BEGIN
-- ==== Sys2Proof/Tests/Slice0.lean ====
section
/-! SUPPORT. The model's own tests: each constructor's decoding by a word written out from the table's pattern, the
checks of WellFormed, single steps from spec/95_test_vectors.md (each named with its vector), and for each statement
that has hypotheses a state that meets them. -/

namespace Sys2Proof.Tests

open Sys2Proof Sys2Proof.Machine Sys2Proof.Claims

/-! ### WellFormed: an ill-formed term for its one check, and the largest height that fits (R73) -/

theorem test_wellFormed_refuses_height_16 : (Instr.drw 0 1 16).wellFormed = false := by decide
theorem test_wellFormed_admits_height_15 : (Instr.drw 0 1 15).wellFormed = true := by decide

/-! ### Decoding: one word per row of R75, written out from its pattern -/

theorem test_decode_nop : decodeWord 0b0000000000000000 = some (.nop) := by decide
theorem test_decode_cls : decodeWord 0b0000000011100000 = some (.cls) := by decide
theorem test_decode_ret : decodeWord 0b0000000011101110 = some (.ret) := by decide
theorem test_decode_jp : decodeWord 0b0001101010111100 = some (.jp 0xABC) := by decide
theorem test_decode_call : decodeWord 0b0010001100000000 = some (.call 0x300) := by decide
theorem test_decode_seImm : decodeWord 0b0011001100101010 = some (.seImm 3 0x2A) := by decide
theorem test_decode_sneImm : decodeWord 0b0100001100101010 = some (.sneImm 3 0x2A) := by decide
theorem test_decode_seReg : decodeWord 0b0101000100100000 = some (.seReg 1 2) := by decide
theorem test_decode_ldImm : decodeWord 0b0110101000101011 = some (.ldImm 10 0x2B) := by decide
theorem test_decode_addImm : decodeWord 0b0111001000000010 = some (.addImm 2 2) := by decide
theorem test_decode_ldReg : decodeWord 0b1000000000010000 = some (.ldReg 0 1) := by decide
theorem test_decode_or : decodeWord 0b1000000000010001 = some (.or 0 1) := by decide
theorem test_decode_and : decodeWord 0b1000000000010010 = some (.and 0 1) := by decide
theorem test_decode_xor : decodeWord 0b1000000000010011 = some (.xor 0 1) := by decide
theorem test_decode_addReg : decodeWord 0b1000000000010100 = some (.addReg 0 1) := by decide
theorem test_decode_sub : decodeWord 0b1000000000010101 = some (.sub 0 1) := by decide
theorem test_decode_shr : decodeWord 0b1000000100100110 = some (.shr 1 2) := by decide
theorem test_decode_subn : decodeWord 0b1000000000010111 = some (.subn 0 1) := by decide
theorem test_decode_shl : decodeWord 0b1000000000001110 = some (.shl 0 0) := by decide
theorem test_decode_sneReg : decodeWord 0b1001000100100000 = some (.sneReg 1 2) := by decide
theorem test_decode_ldI : decodeWord 0b1010001011110000 = some (.ldI 0x2F0) := by decide
theorem test_decode_jpV0 : decodeWord 0b1011001100000000 = some (.jpV0 0x300) := by decide
theorem test_decode_rnd : decodeWord 0b1100001100001111 = some (.rnd 3 0x0F) := by decide
theorem test_decode_drw : decodeWord 0b1101000000010010 = some (.drw 0 1 2) := by decide
theorem test_decode_skp : decodeWord 0b1110001010011110 = some (.skp 2) := by decide
theorem test_decode_sknp : decodeWord 0b1110001010100001 = some (.sknp 2) := by decide
theorem test_decode_ldVxDt : decodeWord 0b1111010000000111 = some (.ldVxDt 4) := by decide
theorem test_decode_ldVxK : decodeWord 0b1111001100001010 = some (.ldVxK 3) := by decide
theorem test_decode_ldDtVx : decodeWord 0b1111010000010101 = some (.ldDtVx 4) := by decide
theorem test_decode_ldStVx : decodeWord 0b1111010000011000 = some (.ldStVx 4) := by decide
theorem test_decode_addI : decodeWord 0b1111000100011110 = some (.addI 1) := by decide
theorem test_decode_ldF : decodeWord 0b1111000000101001 = some (.ldF 0) := by decide
theorem test_decode_ldB : decodeWord 0b1111000000110011 = some (.ldB 0) := by decide
theorem test_decode_stRegs : decodeWord 0b1111001001010101 = some (.stRegs 2) := by decide
theorem test_decode_ldRegs : decodeWord 0b1111001001100101 = some (.ldRegs 2) := by decide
END
PROBLEM STATEMENT ▸ Please copy every line of the records above in which "written" appears.

THE ANSWER ▸
/-! SUPPORT. The model's own tests: each constructor's decoding by a word written out from the table's pattern, the
/-! ### Decoding: one word per row of R75, written out from its pattern -/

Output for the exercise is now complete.